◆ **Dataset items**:
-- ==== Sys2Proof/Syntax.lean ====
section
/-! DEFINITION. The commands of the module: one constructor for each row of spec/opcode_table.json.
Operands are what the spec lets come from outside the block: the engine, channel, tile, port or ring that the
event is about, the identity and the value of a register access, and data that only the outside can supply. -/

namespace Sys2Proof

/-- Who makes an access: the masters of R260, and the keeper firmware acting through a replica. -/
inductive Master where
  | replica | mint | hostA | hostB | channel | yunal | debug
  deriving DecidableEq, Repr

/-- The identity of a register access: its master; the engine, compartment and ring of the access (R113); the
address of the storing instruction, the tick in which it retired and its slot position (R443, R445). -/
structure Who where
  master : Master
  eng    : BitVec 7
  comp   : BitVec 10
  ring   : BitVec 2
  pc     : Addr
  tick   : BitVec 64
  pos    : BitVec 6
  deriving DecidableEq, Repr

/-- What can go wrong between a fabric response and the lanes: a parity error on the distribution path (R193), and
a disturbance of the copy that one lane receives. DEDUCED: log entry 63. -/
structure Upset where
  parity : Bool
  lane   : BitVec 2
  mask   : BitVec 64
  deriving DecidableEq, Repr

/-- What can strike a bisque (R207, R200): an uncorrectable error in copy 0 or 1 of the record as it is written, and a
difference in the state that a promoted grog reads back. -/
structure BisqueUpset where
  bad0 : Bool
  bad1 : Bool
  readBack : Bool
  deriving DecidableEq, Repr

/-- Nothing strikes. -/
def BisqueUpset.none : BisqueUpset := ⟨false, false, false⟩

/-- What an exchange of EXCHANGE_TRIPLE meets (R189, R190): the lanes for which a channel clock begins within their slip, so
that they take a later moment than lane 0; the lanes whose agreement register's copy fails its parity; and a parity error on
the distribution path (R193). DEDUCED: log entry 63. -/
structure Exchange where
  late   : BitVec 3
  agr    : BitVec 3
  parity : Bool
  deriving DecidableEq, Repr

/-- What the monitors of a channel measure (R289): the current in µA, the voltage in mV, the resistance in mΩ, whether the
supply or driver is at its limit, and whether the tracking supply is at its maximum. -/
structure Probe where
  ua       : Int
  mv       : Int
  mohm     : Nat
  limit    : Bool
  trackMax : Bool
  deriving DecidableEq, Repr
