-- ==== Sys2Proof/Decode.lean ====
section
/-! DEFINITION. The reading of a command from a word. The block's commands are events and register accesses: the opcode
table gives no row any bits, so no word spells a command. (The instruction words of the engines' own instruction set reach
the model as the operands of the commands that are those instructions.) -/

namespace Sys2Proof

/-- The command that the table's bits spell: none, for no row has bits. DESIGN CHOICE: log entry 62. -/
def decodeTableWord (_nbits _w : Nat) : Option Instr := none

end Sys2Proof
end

---

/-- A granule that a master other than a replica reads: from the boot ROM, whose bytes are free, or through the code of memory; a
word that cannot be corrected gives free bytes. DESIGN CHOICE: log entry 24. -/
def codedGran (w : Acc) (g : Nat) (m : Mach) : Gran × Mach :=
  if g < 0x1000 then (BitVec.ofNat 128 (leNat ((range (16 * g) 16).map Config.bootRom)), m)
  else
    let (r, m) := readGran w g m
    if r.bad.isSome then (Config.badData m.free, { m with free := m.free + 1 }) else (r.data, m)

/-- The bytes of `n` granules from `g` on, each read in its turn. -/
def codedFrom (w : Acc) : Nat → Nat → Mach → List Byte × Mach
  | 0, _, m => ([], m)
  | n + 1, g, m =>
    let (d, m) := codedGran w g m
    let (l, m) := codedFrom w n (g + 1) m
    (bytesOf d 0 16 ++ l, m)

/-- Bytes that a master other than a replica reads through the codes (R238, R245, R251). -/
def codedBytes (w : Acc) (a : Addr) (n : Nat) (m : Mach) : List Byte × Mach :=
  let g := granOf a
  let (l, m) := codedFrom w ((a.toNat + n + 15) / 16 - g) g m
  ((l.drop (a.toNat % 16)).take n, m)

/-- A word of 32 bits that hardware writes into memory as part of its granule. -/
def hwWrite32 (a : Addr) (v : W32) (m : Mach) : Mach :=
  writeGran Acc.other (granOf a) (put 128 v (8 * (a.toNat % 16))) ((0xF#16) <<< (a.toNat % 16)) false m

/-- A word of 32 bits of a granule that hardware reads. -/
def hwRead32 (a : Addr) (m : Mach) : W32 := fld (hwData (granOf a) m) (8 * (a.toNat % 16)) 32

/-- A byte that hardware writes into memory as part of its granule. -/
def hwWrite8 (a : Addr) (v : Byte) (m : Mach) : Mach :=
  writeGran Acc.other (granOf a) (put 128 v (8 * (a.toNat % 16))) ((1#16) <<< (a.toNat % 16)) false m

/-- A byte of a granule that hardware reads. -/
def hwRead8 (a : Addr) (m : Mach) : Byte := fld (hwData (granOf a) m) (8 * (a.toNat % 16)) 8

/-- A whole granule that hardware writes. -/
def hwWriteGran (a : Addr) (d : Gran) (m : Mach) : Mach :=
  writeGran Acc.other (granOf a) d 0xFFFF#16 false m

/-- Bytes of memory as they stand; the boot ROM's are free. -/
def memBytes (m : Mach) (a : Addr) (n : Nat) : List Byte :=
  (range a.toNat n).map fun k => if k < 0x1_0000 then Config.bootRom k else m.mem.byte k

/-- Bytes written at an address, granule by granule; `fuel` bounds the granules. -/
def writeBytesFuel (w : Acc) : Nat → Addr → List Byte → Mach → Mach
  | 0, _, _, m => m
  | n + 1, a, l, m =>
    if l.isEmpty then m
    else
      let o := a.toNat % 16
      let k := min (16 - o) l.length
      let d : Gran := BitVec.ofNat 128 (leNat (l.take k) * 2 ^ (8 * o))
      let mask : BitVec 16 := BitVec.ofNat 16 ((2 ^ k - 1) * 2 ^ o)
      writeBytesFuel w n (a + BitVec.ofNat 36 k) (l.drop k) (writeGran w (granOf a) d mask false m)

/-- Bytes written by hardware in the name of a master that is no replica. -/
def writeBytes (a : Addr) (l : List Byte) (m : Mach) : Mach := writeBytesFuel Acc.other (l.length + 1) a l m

--

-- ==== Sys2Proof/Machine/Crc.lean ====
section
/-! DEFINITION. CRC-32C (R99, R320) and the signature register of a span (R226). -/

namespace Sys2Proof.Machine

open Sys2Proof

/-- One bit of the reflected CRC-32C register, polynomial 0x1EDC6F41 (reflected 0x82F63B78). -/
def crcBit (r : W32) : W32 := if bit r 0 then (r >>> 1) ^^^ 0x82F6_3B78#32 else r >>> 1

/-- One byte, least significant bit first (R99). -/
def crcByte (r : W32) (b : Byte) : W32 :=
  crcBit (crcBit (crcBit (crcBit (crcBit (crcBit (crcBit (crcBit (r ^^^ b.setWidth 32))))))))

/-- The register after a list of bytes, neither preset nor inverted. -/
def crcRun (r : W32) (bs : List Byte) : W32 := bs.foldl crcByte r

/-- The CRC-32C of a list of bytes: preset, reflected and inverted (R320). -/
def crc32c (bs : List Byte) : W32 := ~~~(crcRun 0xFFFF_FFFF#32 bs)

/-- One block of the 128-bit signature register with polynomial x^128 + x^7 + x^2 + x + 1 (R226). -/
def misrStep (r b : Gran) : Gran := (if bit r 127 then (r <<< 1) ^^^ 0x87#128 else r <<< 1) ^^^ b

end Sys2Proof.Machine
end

◆ **What to work on**:
Would you copy out each line of the records above where the word "crcBit" occurs?

◆ **Solution to this problem**:
def crcBit (r : W32) : W32 := if bit r 0 then (r >>> 1) ^^^ 0x82F6_3B78#32 else r >>> 1
  crcBit (crcBit (crcBit (crcBit (crcBit (crcBit (crcBit (crcBit (r ^^^ b.setWidth 32))))))))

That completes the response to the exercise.